PersonaPlex Scale-10-25

Planned infrastructure. Scale-10-25 requires dedicated GPU cluster procurement and colocation agreements.

Cluster Overview

GPU Config

8x NVIDIA H100 SXM5 80GB
NVLink 4.0 fully connected
NVSwitch fabric 3.2 TB/s
2x NUMA nodes per server

VRAM Budget

Total VRAM640 GB

Per session (10)64 GB

Per session (25)25.6 GB

OS/driver reserve~8 GB

Compute

Peak TFLOPS FP83,958

Active utilization60pct

Burst headroom40pct

Spare GPU1 hot standby

VRAM Scaling

Sessions	Model Weights	KV Cache/session	Total VRAM	Headroom
10	70 GB shared	~5.7 GB	~127 GB	513 GB
15	70 GB shared	~6.2 GB	~163 GB	477 GB
20	70 GB shared	~6.8 GB	~206 GB	434 GB
25	70 GB shared	~7.5 GB	~258 GB	382 GB

Network: Spine-Leaf

Spine Layer

2x 400GbE spine switches ECMP
Full mesh between spines
BGP route reflector design
Sub-5ms east-west latency

Leaf Layer

4x 100GbE ToR leaf switches
2x uplinks per leaf to each spine
LACP bonding on server NICs
Dedicated OOB management VLAN

GPU NICs

2x NVIDIA ConnectX-7 400GbE
RDMA/RoCEv2 enabled
GPUDirect RDMA P2P
Jumbo frames MTU 9000

Uplinks

2x 100Gbps DIA circuits BGP
Active/active failover
CDN offload for statics
DDoS scrubbing upstream

Power and Cooling

Power (2N)

H100 TDP x85,600 W

CPU+RAM+storage~800 W

Network gear~400 W

Total per server~6,800 W

2N PDU capacity15 kW/side

UPS runtime10+ min

Liquid Cooling

DLC cold plates on H100s
Rear-door heat exchanger
Coolant 30pct glycol/water
Inlet max 18C, delta-T 12C
PUE target 1.25 or better
N+1 CDU redundancy

Procurement Roadmap

Phase 1 - Q3 2026: Scale-10 Baseline

Procure 1x DGX H100 (8x H100 SXM5). Deploy spine-leaf PoC. Establish colocation (2 cabinets, 30A 3-phase). Install DLC. Target: 10 sessions, p99 250ms or less.

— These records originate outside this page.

/-- A servo lane's PWM and current control behind its registers (06, 07). Currents and voltages in s1.30 units. -/
structure PwmX where
  /-- Instant of the commit that waits, its brand's s_k, and its EPOCH (R214 to R217, R557). -/
  commitAt : Option Nat := none
  commitSk : Option Nat := none
  commitEpoch : Option Nat := none
  /-- A commit that completed after the latch point of the one above: instant, s_k, EPOCH (R215). -/
  after : Option (Nat × Option Nat × Option Nat) := none
  /-- The last transfer: its tick, and the values in force before it (R120, R225). -/
  undo : Option (Nat × List (Nat × W32)) := none
  /-- End of the staging lock, 0 none, and the writes it holds (R215). -/
  lockUntil : Nat := 0
  held : List (Nat × W32) := []
  /-- Last reload instant. -/
  reloadAt : Nat := 0
  sw : List Sw := []
  edges : List Edge := []
  /-- Integrators n_d and n_q (R180). -/
  nd : Int := 0
  nq : Int := 0
  /-- Current reference of the velocity job, used from the next current job (R91); one that came past its deadline waits for the current job
  after that (R102). -/
  iqRef : Int := 0
  iqLate : Option Int := none
  /-- The reference used by the last current job, of the type 0x73 record. -/
  iqUsed : Int := 0
  /-- Velocity reference and integrators of the velocity and position jobs. -/
  velRef : Int := 0
  velInt : Int := 0
  posInt : Int := 0
  /-- Velocity of a flying start: the reference of the first velocity job (R192). -/
  velFirst : Option Int := none
  /-- Set-points that arrived before their instants, newest first (R92, R234). -/
  sps : List Sample := []
  /-- Last set-point taken at a position instant: position in 2^-32 counts and velocity s31.32 (R92, R234). -/
  spUsed : Int := 0
  spVel : Int := 0
  /-- A slow job of the period is late (R102). -/
  slowInst : Nat := 0
  deriving DecidableEq, Repr

/-- A DC group behind its registers (R197 to R201, R133). -/
structure GroupX where
  /-- Brake law state; BRKg's carrier runs from this firing of its gate, 0 none (R228). -/
  carrier : Option Nat := none
  /-- Instant and voltage of the sample that turned the chopper on (R198). -/
  onAt : Nat := 0
  onV : Int := 0
  /-- The last sample was at or above OVTRIP (R199). -/
  ovRun : Bool := false
  /-- Forced to high impedance by an overvoltage (R221). -/
  forced : Bool := false
  /-- Hold instant of a DC-link sample that is under conversion (R128). -/
  dcAt : Option Nat := none
  /-- The safety unit holds the group's direct path at high impedance (R480). -/
  stoZ : Bool := false
  /-- The chopper's commanded state, before its gate applies it (R197). -/
  chopNext : Bool := false
  /-- Instant of the last firing that started or ended a brake carrier (R228, R465). -/
  turnAt : Nat := 0
  deriving DecidableEq, Repr

/-- An accepted configuration image that waits for its commit instant (R383, R384): the group it goes to (the address of the
group's first register), the earliest instant, the commit instant that was promised, the address and value pairs, and the work it
answers. -/
structure PendImg where
  group : Nat
  from_ : Nat
  due : Nat
  pairs : List (Nat × Nat)
  work : Option Nat
  deriving DecidableEq, Repr

/-- A feedback port behind its registers (05). Positions are in 2^-32 counts, instants in ns. -/
structure FbkX where
  /-- Count: of edges in Quadrature and Hall, quarter-periods q in sin/cos, unused otherwise (R142, R143, R150). -/
  count : Int := 0
  /-- Accepted levels of pins A, B and D. -/
  a : Bool := false
  b : Bool := false
  alarm : Bool := false
  /-- Stamps and directions of the last accepted counting edge and the one before (R145). -/
  e1 : Option (Nat × Int) := none
  e0 : Option (Nat × Int) := none
  /-- Accepted Hall code, the last code of the forward sequence seen, and the run of legal changes in one direction (R143). -/
  hall : Nat := 0
  /-- The code at the last latch (R189). -/
  hallK : Nat := 0
  hallRun : Nat := 0
  hallDir : Int := 0
  /-- FL061 was reported since ERUN was cleared (R144). -/
  erun61 : Bool := false
  /-- Tick of the last illegal transition (R156). -/
  illAt : Option Nat := none
  /-- Position and instant of the last latch; none: the next latch is the first after a commit (R154). -/
  x : Int := 0
  at_ : Option Nat := none
  /-- Velocity of the last latch, s31.32. -/
  v : Int := 0
  /-- Count and edge history after each change of the last 512 ns, and the one before, newest first: acceptance instant, count,
  last edge, edge before it (R159, R162). -/
  hist : List (Nat × Int × Option (Nat × Int) × Option (Nat × Int)) := []
  /-- Position of the last valid frame or usable sample. -/
  xr : Int := 0
  /-- Gate instant of a serial frame or SAR pair under way. -/
  gate : Option Nat := none
  /-- Last valid raw field (R149) or angle in u0.32 turns (R153). -/
  raw : Option Nat := none
  /-- The index reference has been learned (R155). -/
  learned : Bool := false
  /-- fbk.set_pos waits for a latch: position, earliest instant, work (R157). -/
  setPos : List (Int × Nat × Option Nat) := []
  /-- The next latch reports v = 0 (R154). -/
  fresh : Bool := true
  /-- Stamp of the last accepted counting edge, which the Stride generator interpolates from (R165). -/
  lastEdge : Option Nat := none
  /-- In sin/cos mode, what index corrections and fbk.set_pos have added to the position, in 2^-32 counts (R155, R157). -/
  sinOff : Int := 0
  /-- The last latches, newest first: instant, position, EXTRAP (R161). -/
  lat : List (Nat × Int × Bool) := []
  /-- The instant and position of the last fbk.set_pos reported (R162). -/
  setAt : Option (Nat × Int) := none
  /-- The gate under way is the port's own, at which Stride groups commit (R168). -/
  own : Bool := false
  /-- End of the monoflop time after the last SSI frame (R146). -/
  monoEnd : Nat := 0
  deriving DecidableEq, Repr

/-- A unit of a Stride output that is pending: its number, direction, edge instant, and whether its crossing is extrapolated
(R165). -/
structure StrUnit where
  u : Int
  fwd : Bool
  t : Nat
  extrap : Bool
  deriving DecidableEq, Repr

/-- A Stride output behind its registers (R163 to R169). -/
structure StrX where
  run : Bool := false
  /-- Units crossed or planned so far, and the highest reached (R166). -/
  u : Int := 0
  umax : Int := 0
  pend : List StrUnit := []
  /-- Units whose instant is fixed, in order: instant, direction, queued for spacing. -/
  out : List (Nat × Bool × Bool) := []
  /-- Instant of the last unit fixed. -/
  lastAt : Option Nat := none
  /-- Levels of pins A and B without POL, and the end of the pulse that runs. -/
  a : Bool := false
  b : Bool := false
  pulseEnd : Option Nat := none
  /-- EN = 0 or N = 0 was committed: both pins return to 0 after the units already fixed (R168, R174). -/
  stop : Bool := false
  /-- The last interval of the source: two positions and their instants (R165). -/
  seg : Option (Int × Int × Nat × Nat) := none
  work : Option Nat := none
  deriving DecidableEq, Repr

/-- Position, velocity and acceleration at an instant, in counts and seconds. -/
structure Kin where
  p : Rat := 0
  v : Rat := 0
  a : Rat := 0
  deriving DecidableEq, Repr

/-- A segment of a profile: jerk and duration. -/
abbrev Seg := Rat × Rat

/-- What gear.set or cam.set gave (R244, R249, R388); `key` names the master's samples (R250). -/
structure Master where
  cam : Bool
  key : Nat
  typ : Nat
  slot : Nat
  addr : Nat
  table : Nat
  rel : Bool
  toMatch : Bool
  n : Int
  m : Nat
  g0 : Rat
  x0 : Rat
  deriving DecidableEq, Repr

/-- What a trajectory command does at its takeover instant (R236, R254). Positions in 2^-32 counts, velocities s31.32, limits in the
register formats. -/
inductive AxOp where
  | moveAbs (x : Int)
  | moveRel (x : Int)
  | retarget (x : Int)
  | moveVel (v : Int)
  /-- move.stop, or lane.stop where `lane` is set. -/
  | stop (lane : Bool)
  | limits (v a d j : Nat)
  | master (m : Master)
  deriving DecidableEq, Repr

/-- An accepted trajectory command before its takeover instant (R235). -/
structure AxCmd where
  op : AxOp
  ta : Nat
  work : Option Nat
  deriving DecidableEq, Repr

/-- An axis slot behind its registers (08). -/
structure AxX where
  /-- Last trajectory instant t_j (R232). -/
  tj : Nat := 0
  /-- A real slot follows its mode: the lane runs in start class Standstill or Flying (R256). -/
  live : Bool := false
  /-- The profile in force: its start instant, state and segments. In GEAR and CAM it is that of the correction e (R245). -/
  t0 : Nat := 0
  k0 : Kin := {}
  segs : List Seg := []
  /-- The position a POSITION profile ends at. -/
  final : Option Rat := none
  /-- The velocity a VELOCITY ramp ends at. -/
  vEnd : Rat := 0
  /-- Instant at which the profile in progress completes: t_c, the end of the ramp or stop, or SYNC (R241, R242, R245, R254). -/
  tc : Option Nat := none
  work : Option Nat := none
  /-- Accepted commands, in order of acceptance. -/
  pend : List AxCmd := []
  mst : Option Master := none
  /-- The master samples taken at the launch of the next instant's job, by key (R252). -/
  snaps : List (Nat × Option Sample) := []
  /-- EPOCH of the last remote sample used (R252). -/
  mepoch : Option Nat := none
  /-- The stop began in GEAR or CAM (R237). -/
  fromMst : Bool := false
  /-- The lane enters ARMED when the stop ends (R254), or FAULT with this code (R253). -/
  laneStop : Bool := false
  faultEnd : Nat := 0
  /-- Work was discarded: the slot enters STOP at its next instant (R255). -/
  disc : Bool := false
  /-- The slot enters STOP from every mode at its next instant (R253, R490); its lane enters ARMED when that stop ends (R490). -/
  halt : Bool := false
  haltLane : Bool := false
  /-- HOLD_EXP was set while the slot followed another device: FL031 at its next position-loop instant (R63, R253). -/
  hold31 : Bool := false
  /-- SLSV of the lane while SLS is active, and a re-planning is due (R491). -/
  vcap : Option Nat := none
  replan : Bool := false
  /-- On the standby of a pair: X0 and G0 of the slot's master, and whether its correction ends at rest anywhere (R244, R245). -/
  origin : Option (Rat × Rat × Bool) := none
  deriving DecidableEq, Repr

/-- A cam table (R247, R248): points as s31.32, and the second derivative at each point. -/
structure CamTab where
  pts : List (Int × Int) := []
  m2 : List Rat := []
  deriving DecidableEq, Repr

/-- A cam.load under way (R309, R311): its one-shot slot, the table number by engine, type, end, points, blocks left, and work. -/
structure CamLoad where
  job : Nat
  tab : Nat
  spline : Bool
  periodic : Bool
  pts : List (Int × Int)
  blocks : Nat
  unit : Nat
  work : Nat
  deriving DecidableEq, Repr

/-- An output of a process loop: its instant o_j, trim position w and trim d (R280, R281). -/
structure LoopOut where
  at_ : Nat
  w : Rat
  d : Rat
  deriving DecidableEq, Repr

/-- An accepted loop.mode or loop.set before its takeover instant (R274): the mode with MOUT, or SP. -/
structure LoopCmd where
  ta : Nat
  mode : Option (Nat × W32) := none
  sp : W32 := 0
  work : Option Nat := none
  deriving DecidableEq, Repr

/-- A process loop block behind its registers (09). Values in units of 2^-16. -/
structure LoopX where
  /-- Outputs, newest first. -/
  outs : List LoopOut := []
  /-- Last loop instant, and the output instant whose output is expected. -/
  tj : Nat := 0
  due : Option Nat := none
  pend : List LoopCmd := []
  /-- PV and z sampled at the last instant: value, validity of PV, whether the law acts (R271, R272). -/
  pv : Int := 0
  pvOk : Bool := false
  acts : Bool := true
  z : Option Int := none
  /-- Derivative filter. -/
  df : Int := 0
  /-- No AUTO instant with a valid PV and without DHOLD since the entry into AUTO (R276). -/
  fresh : Bool := true
  /-- A commit changed KP, KI, KD or FFWD; the first instant after a commit is still to come (R276, R279). -/
  gains : Bool := false
  place : Bool := true
  /-- Instant of the last probe event used (R272). -/
  markT : Option Nat := none
  deriving DecidableEq, Repr

/-- What a stepper bridge does (R261): nothing, slow decay at code 0, DRIVE, or OFF. -/
inductive BridgeSt where
  | coast | slow | drive | off
  deriving DecidableEq, Repr

/-- A bridge of a stepper lane (R259 to R263). Instants in ns. -/
structure Bridge where
  st : BridgeSt := .coast
  code : Nat := 0
  /-- Sign of I_x (true: not negative), and of the last DRIVE. -/
  pos : Bool := true
  driven : Option Bool := none
  /-- End of the blanking of this DRIVE; end of the fast decay and end of this OFF. -/
  blank : Nat := 0
  fastEnd : Nat := 0
  offEnd : Nat := 0
  /-- A trip in this carrier period; consecutive periods without one. -/
  trip : Bool := false
  opens : Nat := 0
  /-- The OFF in progress is the one of a reversal (R262). -/
  rev : Bool := false
  deriving DecidableEq, Repr

/-- A stepper lane behind its registers (R258 to R263). -/
structure StpX where
  a : Bridge := {}
  b : Bridge := {}
  /-- Microstep of the last carrier start, and the instant it last changed. -/
  m : Option Int := none
  since : Nat := 0
  hold : Bool := false
  /-- Set-points received for the lane's slot, newest first; position in 2^-32 counts and velocity s31.32 at the last carrier start
  (R234). -/
  sps : List Sample := []
  spUsed : Int := 0
  spVel : Int := 0
  /-- Instant of the commit that waits and of one after its latch point, end of the staging lock (0 none) and the writes it holds (R215,
  R227). -/
  commitAt : Option Nat := none
  after : Option Nat := none
  lockUntil : Nat := 0
  held : List (Nat × W32) := []
  /-- The last transfer: its tick, and the values in force before it (R225). -/
  undo : Option (Nat × List (Nat × W32)) := none
  deriving DecidableEq, Repr

/-- The image of an extension (R352): entry offset, code, initial data, declared cost in ns. -/
structure ExtImg where
  entry : Nat := 0
  code : List W32 := []
  data : List W64 := []
  cost : Nat := 0
  deriving DecidableEq, Repr

/-- An accepted ext.load that waits for its lane's sample gate (R352). -/
structure ExtLoad where
  lane : Nat
  from_ : Nat
  img : ExtImg
  work : Option Nat
  deriving DecidableEq, Repr

/-- A delta-sigma channel behind its registers (R614, R117, R123). -/
structure DsfX where
  /-- Last restart of the bitstream in ns. -/
  restart : Nat := 0
  /-- Comparator outputs still to be ignored. -/
  ignore : Nat := 0
  /-- DSF_Cnn_RES holds a result that nothing has read. -/
  unread : Bool := false
  /-- Last sample gate a result was formed for. -/
  forGate : Option Nat := none
  /-- OFFS and GAIN that windows open before a commit still use: the commit's instant and the old values, oldest first (R115). -/
  old : List (Nat × W32 × W32) := []
  /-- The same for the comparator: DSF_Cnn_CMP and THR. -/
  cmpOld : List (Nat × W32 × W32) := []
  /-- Number of the last comparator output taken, counted from network time 0 (R117). -/
  cmpN : Nat := 0
  deriving DecidableEq, Repr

Phase 2 - Q4 2026: Scale-15 Expansion

Add 2nd DGX node. Full 4-leaf spine-leaf with redundant spines. Add 2nd 100Gbps circuit. Enable NVLink inter-node. Target: 15 sessions, 99.95pct SLA.

Phase 3 - Q1 2027: Scale-25 Full

Scale to 3x DGX nodes. Full 2N power with ATS. Multi-region session replication. GPU hot-spare pool. Target: 25 sessions, sub-200ms p99, 99.99pct SLA.

Latency Budget

Stage	Target	P99
Audio capture to VAD	10ms	15ms
ASR Whisper-large-v3	80ms	120ms
LLM first token	60ms	90ms
TTS first chunk	40ms	60ms
WebSocket delivery	10ms	20ms
Total TTFA	200ms	305ms

Architecture Decisions

NVLink vs PCIe

NVLink 4.0 delivers 900 GB/s GPU-to-GPU bandwidth vs 64 GB/s PCIe 5.0. Critical for KV-cache sharing at scale-25.

Session Isolation

Each session runs in a dedicated CUDA stream with cgroup memory limits. GPU MPS disabled to prevent cross-tenant jitter.

Fault Tolerance

Session migration on GPU fault via checkpoint/restore. Recovery under 500ms. Persistent state in Redis AOF.